*** Block opens ***

/-- After the boot, a word write to the register space goes to the register (R3, R574). -/
theorem State.busWrite_word {s : State} (hc : s.core = .running) (hb : s.fld GLB_BOOT_STAT 3 0 = 7) (r : Requester) {a : Nat} (v : W32)
    (ha : a < 0x01000000) (h4 : a % 4 = 0) (hp : (pageOf a).isNone = false) :
    (s.busWrite r a (leBytes 4 v.toNat)).2 = s.issueWord (reqNum r) a v := by
  have hbar : barAddr r a = a := by
    simp [barAddr, inBar4, show ¬ 0x04000000 ≤ a by omega, show ¬ 0x04800000 ≤ a by omega]
  have hin : inBar4 r a = false := by simp [inBar4, show ¬ 0x04800000 ≤ a by omega]
  have hne : (leBytes 4 v.toNat).isEmpty = false := rfl
  have hspace : s.spaceWrite r a (leBytes 4 v.toNat) = (true, s.issueWord (reqNum r) a v) := by
    simp [State.spaceWrite, hp, h4, length_leBytes, ofNat_leNat_leBytes]
  simp [State.busWrite, hbar, s.reachable_ready hc hb, hne, hin, ha, hspace]

theorem exec_registerWrite_word {s : State} (hc : s.core = .running) (hb : s.fld GLB_BOOT_STAT 3 0 = 7) (r : Requester) {a : Nat} (v : W32)
    (ha : a < 0x01000000) (h4 : a % 4 = 0) (hp : (pageOf a).isNone = false) :
    exec (.registerWrite r (BitVec.ofNat 33 a) (leBytes 4 v.toNat)) s = .next (s.issueWord (reqNum r) a v) := by
  show Host.Outcome.next (s.busWrite r (BitVec.ofNat 33 a).toNat (leBytes 4 v.toNat)).2 = _
  rw [BitVec.toNat_ofNat, Nat.mod_eq_of_lt (by omega), State.busWrite_word hc hb r v ha h4 hp]

theorem exec_pairHiWrite_word {s : State} (hc : s.core = .running) (hb : s.fld GLB_BOOT_STAT 3 0 = 7) (r : Requester) {a : Nat} (v : W32)
    (ha : a < 0x01000000) (h4 : a % 4 = 0) (hp : (pageOf a).isNone = false) :
    exec (.pairHiWrite r (BitVec.ofNat 26 a) v) s = .next (s.issueWord (reqNum r) a v) := by
  show Host.Outcome.next (s.busWrite r (BitVec.ofNat 26 a).toNat (leBytes 4 v.toNat)).2 = _
  rw [BitVec.toNat_ofNat, Nat.mod_eq_of_lt (by omega), State.busWrite_word hc hb r v ha h4 hp]

/-! ### LOSS_CTL (R50, R52) -/

/-- The row of LOSS_CTL. -/
def lossRow : RegRow := ⟨0x7C, 4, 1, .rw, false, 0x4, false, 0x8000000F, 0x80000000, .none⟩

theorem regRow_lossCtl : regRow LTB_LOSS_CTL = some (ltbRef, lossRow, 0) := by decide +kernel

/-- What a write of `v` leaves in LOSS_CTL: the GRACE written, held to its range; REJOIN is a command and is not stored. -/
def lossWord (old v : W32) : W32 := limFld 3 0 1 8 (mergeWord old v 0xF)

/-- The bits of GRACE are those that a write to LOSS_CTL stores. -/
theorem testBit_low4 (i : Nat) (_ : 0 ≤ i) (hi : i ≤ 3) : (0xF : Nat).testBit i = true := by
  rw [show (0xF : Nat) = 2 ^ 4 - 1 from rfl, Nat.testBit_two_pow_sub_one, decide_eq_true_eq]
  omega

theorem fldOf_lossWord (old v : W32) : fldOf (lossWord old v) 3 0 = max 1 (min 8 (fldOf v 3 0)) := by
  unfold lossWord
  rw [fldOf_limFld _ (by decide) (by decide) (by decide) (by decide), fldOf_mergeWord _ _ (by decide) testBit_low4]

/-- LOSS_CTL takes the word held to its range; a GRACE that was changed so is recorded (R50). -/
theorem State.storeReg_lossCtl (s : State) (v : W32) : s.storeReg ltbRef lossRow 0 LTB_LOSS_CTL v =
    (s.wr LTB_LOSS_CTL (lossWord (s.rd LTB_LOSS_CTL) v)).when (decide (lossWord (s.rd LTB_LOSS_CTL) v ≠ mergeWord (s.rd LTB_LOSS_CTL) v 0xF)) fun st => st.errAt .clamped LTB_LOSS_CTL := by
  have hmask : storeMask lossRow &&& (0xFFFFFFFF - s.heldBits ltbRef 0x7C 0) = 0xF := by
    rw [show s.heldBits ltbRef 0x7C 0 = 0 from rfl]; decide
  have hlim (w : W32) : s.limit ltbRef 0x7C w = limFld 3 0 1 8 w := rfl
  have hrefuse (w : W32) : s.refuse ltbRef 0x7C 0 w = none := rfl
  have hhooks (t : State) (w : W32) : (t.hookGlobal s ltbRef 0x7C 0 w).hookAxis s ltbRef 0x7C w = t := rfl
  unfold State.storeReg
  simp only [show lossRow.off = 0x7C from rfl, hmask, hlim, hrefuse, hhooks]
  rfl

/-- A write to LOSS_CTL stores GRACE; REJOIN then acts (R50, R52). -/
theorem State.regApply_lossCtl {s : State} (hclk : s.bit 0x8004 0 = true) (req : Nat) (v : W32) :
    s.regApply req LTB_LOSS_CTL v none = (s.storeReg ltbRef lossRow 0 LTB_LOSS_CTL v).when (bitOf v 31) State.lossRejoin := by
  have hplain : s.plainWrite req ltbRef lossRow 0 LTB_LOSS_CTL v = s.storeReg ltbRef lossRow 0 LTB_LOSS_CTL v := rfl
  have hbody : s.bodyWrite req ltbRef lossRow 0 LTB_LOSS_CTL v = (s.storeReg ltbRef lossRow 0 LTB_LOSS_CTL v).when (bitOf v 31) State.lossRejoin := by
    have hig : s.ignores ltbRef lossRow.off 0 = false := rfl
    have htune : s.tuneRejects ltbRef lossRow.off = false := rfl
    have hclk' : s.bit (ltbRef.base + 4) 0 = true := hclk
    unfold State.bodyWrite State.when
    simp only [hclk', hig, htune, hplain]
    cases bitOf v 31 <;> rfl
  unfold State.regApply
  rw [regRow_lossCtl]
  exact hbody

theorem State.issueWord_lossCtl {s : State} (hs : s.standbyAddr LTB_LOSS_CTL = false) (req : Nat) (v : W32) :
    s.issueWord req LTB_LOSS_CTL v = (s.regApply req LTB_LOSS_CTL v none).mirrorWrite LTB_LOSS_CTL (leBytes 4 v.toNat) := by
  unfold State.issueWord
  rw [regRow_lossCtl]
  simp only [show LTB_LOSS_CTL - ltbRef.base = 0x7C from rfl, show fieldReg ltbRef 0x7C = false from rfl, show lossRow.half = .none from rfl,
    State.softWrite, State.softBytes, hs]
  rfl

/-- Taking the line up afresh changes STATUS alone among the registers. -/
theorem State.rd_lineFresh (s : State) (k : Kin) (j : Int) {y : Nat} (h : y ≠ LTB_STATUS) : (s.lineFresh k j).rd y = s.rd y := by
  unfold State.lineFresh
  dsimp only
  rw [State.rd_wrFld_ne _ _ _ _ h, State.rd_wrFld_ne _ _ _ _ h]
  rfl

*** Block closes ***

* Problem requirements
Search the entries above for the word "GRACE", and copy every line where it occurs.

* Written answer
/-- What a write of `v` leaves in LOSS_CTL: the GRACE written, held to its range; REJOIN is a command and is not stored. -/
/-- The bits of GRACE are those that a write to LOSS_CTL stores. -/
/-- LOSS_CTL takes the word held to its range; a GRACE that was changed so is recorded (R50). -/
/-- A write to LOSS_CTL stores GRACE; REJOIN then acts (R50, R52). -/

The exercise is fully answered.